After an introduction allowing a conference between Gad (Israel’s top actor Lior Ashkenazi who starred in last year’s “Foxtrot”)
and Naomi (Neta Riskin)—the latter having returned to Mossad after a leave of absence—Naomi is assigned to baby-sit for Mona (Golshifteh Farahani), who is being targeted in Lebanon by Naim Quassem (Doraid Liddawi), furious that Mona has turned Hezbollah information over to the Israeli Mossad and has ordered her killed.
As various people in the Hamburg neighborhood of Mona’s safe house appear to be watching her, as though they received information about her whereabouts, Mona and Naomi get to know each other. But first Mona, who is bandaged after the Israelis give her plastic surgery to change her appearance, tests her Israeli host, demanding that the Israeli act as a servant, bringing her meals and even applying cream to her itchy skin.

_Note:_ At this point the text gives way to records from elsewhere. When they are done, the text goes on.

theorem witness_SingleBitTamperDetected : topRecord.mem.wf ∧ RecordAtSource topRecord rust [] ∧
    topRecord.arg1.toNat = 12 + ([] : List Byte).length ∧ 7 < 8 ∧ topRecord.arg0.toNat + 8 ≤ 255 ∧
    255 < topRecord.arg0.toNat + 12 + ([] : List Byte).length := by decide +kernel

theorem witness_StreamOfTwoRecords :
    let s := (args 232 24 0).withStart 232 (emptyRecord ++ emptyRecord)
    s.cfg.wf = true ∧ SourceInMem s ∧ TypeBytes rust ∧ s.arg1.toNat = (12 + 0) + (12 + 0) ∧
      bytesAt s.mem s.arg0.toNat s.arg1.toNat = wire rust [] ++ wire rust [] := by decide +kernel

theorem witness_InvariantAtReset :
    ({ memSize := 1, payloadCap := 0, engineBase := 0 } : Config).wf = true ∧
    Memory.wf [(0, 1)] ∧ Memory.inside 1 [(0, 1)] := by decide

theorem witness_StepKeepsInvariant : (todo [.memWrite 255 1]).Inv ∧
    stepped (todo [.memWrite 255 1]) (fun _ => true) = some true := by decide +kernel

theorem witness_FailureIsAtomic : State.reset.faultCode = none ∧
    after .ctBytes State.reset (fun t => t.faultCode) = some (some .noType) ∧
    after .ctNew State.reset (fun t => (t.faultCode, t.err)) =
      some (none, some .invalidCharacter) := by decide +kernel

theorem witness_EveryCommandEndsOneWay : State.reset.faultCode = none := rfl

theorem witness_RegisterFrame : Answers .ctBytes (typed 0x52755374) := by decide +kernel

theorem witness_MemoryFrame : (oneByte 0x7F 0x50).pl.length = (oneByte 0x7F 0x50).chLen.toNat ∧
    Answers .chunkData (oneByte 0x7F 0x50) ∧ dstLen (oneByte 0x7F 0x50) .chunkData = some 1 ∧
    (oneByte 0x7F 0x50).arg2.toNat + 1 ≤ 0x51 := by decide +kernel

theorem witness_ReadsOnlySourceRange :
    (usesSource .crcUpdate = true ∧ Memory.read [(1, 5)] 0 = (args 0 1 0).mem.read 0 ∧
      Answers .crcUpdate (args 0 1 0) ∧ Answers .crcUpdate { args 0 1 0 with mem := [(1, 5)] }) ∧
    (dstLen (oneByte 0x7F 0x50) .chunkData = some 1 ∧
      (oneByte 0x7F 0x50).pl.length = (oneByte 0x7F 0x50).chLen.toNat ∧
      (oneByte 0x7F 0x50).mem.wf ∧ Memory.wf [(1, 5)] ∧
      after .chunkData (oneByte 0x7F 0x50) (fun t => (t.faultCode, t.err)) = some (none, none) ∧
      Answers .chunkData { oneByte 0x7F 0x50 with mem := [(1, 5)] }) := by decide +kernel

theorem witness_CodecIgnoresCrcAcc : Answers .chunkCrc (holding 0x52755374 []) ∧
    Answers .chunkCrc { holding 0x52755374 [] with crcAcc := 0 } := by decide +kernel

theorem witness_PayloadUnobservableWithoutChunk :
    (todo [.regWrite .word 0x00 0x22]).chPresent = false ∧
    stepped (todo [.regWrite .word 0x00 0x22]) (fun _ => true) = some true := by decide +kernel

theorem witness_OnlyResetClearsPresence :
    let s := { typed 0x52755374 with chPresent := true, pending := [.regWrite .word 0x00 0x10] }
    stepped s (fun _ => true) = some true ∧ s.pending.head? ≠ some .assertReset ∧
      s.ctPresent = true ∧ s.chPresent = true := by decide +kernel

end Sys2Proof.Tests
end

section
/-! The ways a command ends (60_exceptions R125, R126, R129, R131): no write before `complete` touches
the fault registers, so a command's end alone decides between fault, error and success. -/

namespace Sys2Proof.Machine

/-- The fault registers are written by `raiseFault` only (60_exceptions R129). -/
theorem BodyWrite.keeps_fault {i : Instr} {s t : State} (h : BodyWrite i s t) :
    t.faultCode = s.faultCode ∧ t.faultOpcode = s.faultOpcode ∧ t.faultInfo = s.faultInfo := by
  cases h <;> simp

/-- Settles O51: by `exec_cases` every command answers a next state, and each of its three ends leaves
the registers of one of the three disjuncts. -/
theorem everyCommandEndsOneWay : Obligations.EveryCommandEndsOneWay := by
  intro i s hs
  obtain ⟨t, ht, hends⟩ := exec_cases i s
  refine ⟨t, ht, ?_⟩
  cases hends with
  | fault code info => exact .inl (by simp)
  | error kind i0 i1 => exact .inr (.inl (by simp [hs]))
  | success v hw =>
    obtain ⟨hcode, hop, hinfo⟩ := hw.keeps_fault
    exact .inr (.inr (by simp [hcode, hop, hinfo, hs]))

end Sys2Proof.Machine
end

section
/-! The invariant of the engine (10_state R36, R39, 43_chunk_codec R106): one lemma per state
operation, then per relation of `exec_cases` and `ActionStep`, up to the step. -/

namespace Sys2Proof.Machine

/-! ## Reset -/

/-- No type and no chunk is present after reset, so the invariant asks only for `mem` and the
parameters. -/
theorem State.inv_resetWith {c : Config} {m : Memory} (hc : c.wf = true) (hm : m.wf)
    (hi : m.inside c.memSize) : (State.resetWith c m).Inv :=
  ⟨hc, ⟨hm, hi⟩, nofun, nofun, ⟨fun _ => ⟨rfl, rfl⟩, fun _ => rfl⟩, fun _ => ⟨rfl, rfl⟩⟩

/-- Settles O48: `State.reset` is the reset of the instance `Config.vectors` with an empty `mem`. -/
theorem invariantAtReset : Obligations.InvariantAtReset :=
  ⟨State.inv_resetWith (by decide) ⟨.nil, nofun⟩ nofun, fun _ _ => State.inv_resetWith⟩

/-! ## The state's operations -/

section Operations

variable {s : State} (h : s.Inv)
include h

theorem State.inv_engineReset : s.engineReset.Inv := by
  obtain ⟨hcfg, ⟨hwf, hin⟩, -, -, -, -⟩ := h
  exact State.inv_resetWith hcfg hwf hin

theorem State.inv_complete (v : Word) : (s.complete v).Inv := by
  obtain ⟨hcfg, hmem, htype, hchunk, -, hfault⟩ := h
  exact ⟨hcfg, hmem, htype, hchunk, ⟨fun _ => ⟨rfl, rfl⟩, fun hn => absurd rfl hn⟩, hfault⟩

theorem State.inv_raiseError (k : ErrKind) (i0 i1 : Word) : (s.raiseError k i0 i1).Inv := by
  obtain ⟨hcfg, hmem, htype, hchunk, -, hfault⟩ := h
  exact ⟨hcfg, hmem, htype, hchunk, ⟨nofun, fun _ => rfl⟩, hfault⟩

theorem State.inv_raiseFault (op : Byte) (c : FaultCode) (info : Word) :
    (s.raiseFault op c info).Inv := by
  obtain ⟨hcfg, hmem, htype, hchunk, herr, -⟩ := h
  exact ⟨hcfg, hmem, htype, hchunk, herr, nofun⟩

theorem State.inv_putType {w : Word} (hw : LettersOnly w) : (s.putType w).Inv := by
  obtain ⟨hcfg, hmem, -, hchunk, herr, hfault⟩ := h
  exact ⟨hcfg, hmem, fun _ => hw, hchunk, herr, hfault⟩

theorem State.inv_putChunk {ty len : Word} {data : List Byte} (hty : LettersOnly ty)
    (hd : data.length = len.toNat) (hc : len.toNat ≤ s.cfg.payloadCap) :
    (s.putChunk ty len data).Inv := by
  obtain ⟨hcfg, hmem, htype, -, herr, hfault⟩ := h
  exact ⟨hcfg, hmem, htype, fun _ => ⟨hty, hd, hc⟩, herr, hfault⟩

theorem State.inv_putBytes {a : Nat} {bs : List Byte} (ha : a + bs.length ≤ s.cfg.memSize) :
    (s.putBytes a bs).Inv := by
  obtain ⟨hcfg, ⟨hwf, hin⟩, htype, hchunk, herr, hfault⟩ := h
  exact ⟨hcfg, ⟨Memory.wf_writeBytes hwf a bs, Memory.inside_writeBytes hin bs ha⟩, htype, hchunk,
    herr, hfault⟩

end Operations

/-! ## Commands and steps -/

/-- The writes of a command keep the invariant: a type that is loaded is letters, or comes from a
register that holds letters already, and the destination range lies in `mem`. -/
theorem BodyWrite.inv {i : Instr} {s t : State} (hs : s.Inv) (h : BodyWrite i s t) : t.Inv := by
  obtain ⟨-, -, htype, hchunk, -, -⟩ := id hs
  cases h with
  | none => exact hs
  | crcAcc v _ => exact hs
  | type w _ hw => exact State.inv_putType hs (hw.elim id fun ⟨hp, he⟩ => he ▸ (hchunk hp).1)
  | chunk ty len data _ hw hd hc =>
    exact State.inv_putChunk hs (hw.elim id fun ⟨hp, he⟩ => he ▸ htype hp) hd hc
  | chunkNext ty len a n data _ hw hd hc => exact State.inv_putChunk hs hw hd hc
  | bytes n bs _ hr _ hl =>
    have hlen : bs.length = n := hl fun hp => (hchunk hp).2.1
    exact State.inv_putBytes hs (hlen ▸ hr)

theorem Ends.inv {i : Instr} {s t : State} (hs : s.Inv) (h : Ends i s t) : t.Inv := by
  cases h with
  | fault code info => exact State.inv_raiseFault hs ..
  | error kind i0 i1 => exact State.inv_raiseError hs ..
  | success v hw => exact State.inv_complete (hw.inv hs) v

/-- CMD is no part of the invariant. -/
theorem CommandStep.inv {s t : State} (hs : s.Inv) (h : CommandStep s t) : t.Inv := by
  cases h with
  | ignored _ => exact hs
  | ran w i t _ _ he => exact he.inv (s := { s with cmd := w }) hs
  | illegal w _ => exact State.inv_raiseFault (s := { s with cmd := w }) hs ..

theorem ActionStep.inv {s t : State} (hs : s.Inv) (h : ActionStep s t) : t.Inv := by
  cases h with
  | command h => exact h.inv hs
  | memory a b ha => exact State.inv_putBytes (a := a) (bs := [b]) hs ha
  | args a b c => exact hs
  | reply r => exact hs
  | mark => exact hs
  | same => exact hs

/-- Everything a step that answers a next state can do: hold, reset, or one of `ActionStep`. -/
theorem step_cases {s t : State} (h : step s = .next t) :
    t = s ∨
    (∃ rest, s.pending = .assertReset :: rest ∧
      t = ({ s with pending := rest } : State).engineReset) ∨
    ∃ rest, ActionStep { s with pending := rest } t := by
  obtain ⟨-, ⟨-, rfl⟩ | ⟨a, rest, hp, ha⟩⟩ := step_next_cases h
  · exact .inl rfl
  · by_cases hr : a = .assertReset
    · subst hr
      injection ha with ha
      exact .inr (.inl ⟨rest, hp, ha.symm⟩)
    · exact .inr (.inr ⟨rest, actionStep_of_takeAction hr ha⟩)

/-- Settles O49: the host's list of actions is no part of the invariant, and reset and every other
action keep it. -/
theorem stepKeepsInvariant : Obligations.StepKeepsInvariant := by
  intro s t hs h
  obtain rfl | ⟨rest, -, rfl⟩ | ⟨rest, ha⟩ := step_cases h
  · exact hs
  · exact State.inv_engineReset (s := { s with pending := rest }) hs
  · exact ha.inv (s := { s with pending := rest }) hs

end Sys2Proof.Machine
end

section
/-! What no command and no step changes: the register frame (10_state R27, R33, R35, R38), the
parameters (00_scope R10 to R12), and the presence flags outside reset. -/

namespace Sys2Proof.Machine

/-- Settles O52: a fault and an error write none of these registers, and each write of `BodyWrite`
belongs to the commands the statement excepts. -/
theorem registerFrame : Obligations.RegisterFrame := by
  intro i s t h
  cases ends_of_exec h with
  | fault code info => simp
  | error kind i0 i1 => simp
  | success v hw =>
    cases hw with
    | none => simp
    | crcAcc w hi => obtain rfl | ⟨b, rfl⟩ | rfl := hi <;> simp
    | type w hi _ => obtain rfl | rfl | rfl := hi <;> simp
    | chunk ty len data hi _ _ _ => obtain rfl | rfl := hi <;> simp
    | chunkNext ty len a n data hi _ _ _ => simp [hi]
    | bytes n bs _ _ _ _ => simp

/-- The parameters as they were, and neither presence flag cleared. -/
def KeepsPresence (s t : State) : Prop :=
  t.cfg = s.cfg ∧ (s.ctPresent = true → t.ctPresent = true) ∧
    (s.chPresent = true → t.chPresent = true)

theorem KeepsPresence.refl (s : State) : KeepsPresence s s := ⟨rfl, id, id⟩

/-- A command writes the presence flags by loading CT or the chunk register only. -/
theorem Ends.keepsPresence {i : Instr} {s t : State} (h : Ends i s t) : KeepsPresence s t := by
  cases h with
  | fault code info => exact .refl s
  | error kind i0 i1 => exact .refl s
  | success v hw => cases hw <;> simp [KeepsPresence]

They chat about their lives but throughout the encounter, Mona refuses to trust her hostess. Her father had always told her never to trust the Jews.
If you’re wondering how Mona’s enemies discovered the address of safe house, well, that will be exposed later on, but the information comes from a source that you’d never suspect. And therein lies writer-director Eran Riklis’ revelation, not one on which any of us can take comfort.

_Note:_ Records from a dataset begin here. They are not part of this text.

-- ==== Sys2Proof/Word.lean ====
section
/-! DEFINITION. The word types of the machine (spec/00_scope.md rules R11, R12). -/

namespace Sys2Proof

/-- A `u32`: a register value, the pc, an instruction word (R12, R20, R26, R60). -/
abbrev Word := BitVec 32

/-- A byte of memory (R40) or an 8-bit opcode key (R61). -/
abbrev Byte := BitVec 8

/-- The number of a general register, `r0` to `r31` (R20, R21). -/
abbrev GprIdx := Fin 32

/-- An index of the register file, 0 to 35 (R20, R24). -/
abbrev RegIdx := Fin 36

end Sys2Proof
end

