-- ==== Sys2Proof/Config.lean ====
section
/-! DEFINITION. The configuration record: what a launch fixes at reset and never changes (spec/00_scope.md rules
R5 to R9). The values of this hardware stand in Decode.lean (`defaultKeys`) and Machine/Launch.lean (`defaultConfig`). -/

namespace Sys2Proof

/-- The five populated keys of the 256-entry opcode table (R9, R31, R84). R9 lets a model keep the five names as
parameters. PRESUMED values, see log 2. -/
structure OpKeys where
  /-- `KEY_LIS` -/
  lis : Byte
  /-- `KEY_ADDI` -/
  addi : Byte
  /-- `KEY_LWZ` -/
  lwz : Byte
  /-- `KEY_MTSPR` -/
  mtspr : Byte
  /-- `KEY_SC` -/
  sc : Byte
  deriving DecidableEq, Repr

/-- The configuration record of rules R5 to R9. `HOST` (R10) is not in it: its answer never enters the machine (R108). -/
structure Config where
  /-- `CAPACITY`: the number of bytes of memory (R5). -/
  capacity : Nat
  /-- `ENTRY`: the pc at reset (R6). -/
  entry : Word
  /-- `STACK_INIT`: general register 1 at reset (R7). -/
  stackInit : Word
  /-- `IMAGE`: the bytes loaded at address 0 at reset (R8). -/
  image : List Byte
  /-- `OPTABLE`, by its five populated keys (R9). -/
  keys : OpKeys
  deriving DecidableEq, Repr

end Sys2Proof
end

Golshifteh Farahani is arguably the leading actress of Iranian descent. Born in Tehran and living in Paris, she has appeared in an impressive array of movies including my favorite, “Chicken with Plums,” about a famous violinist who, having lost his instrument which he considers irreplaceable, vows to take to his bed and die. Neta Riskin, lesser known to me, has been in seventeen roles, my favorite being “A Tale of Love and Darkness,” which is a biopic about Israeli writer Amos Oz, featuring an absorbing background of the author’s childhood against Israel (then Palestine) when under the British mandate, following up to the birth of the state.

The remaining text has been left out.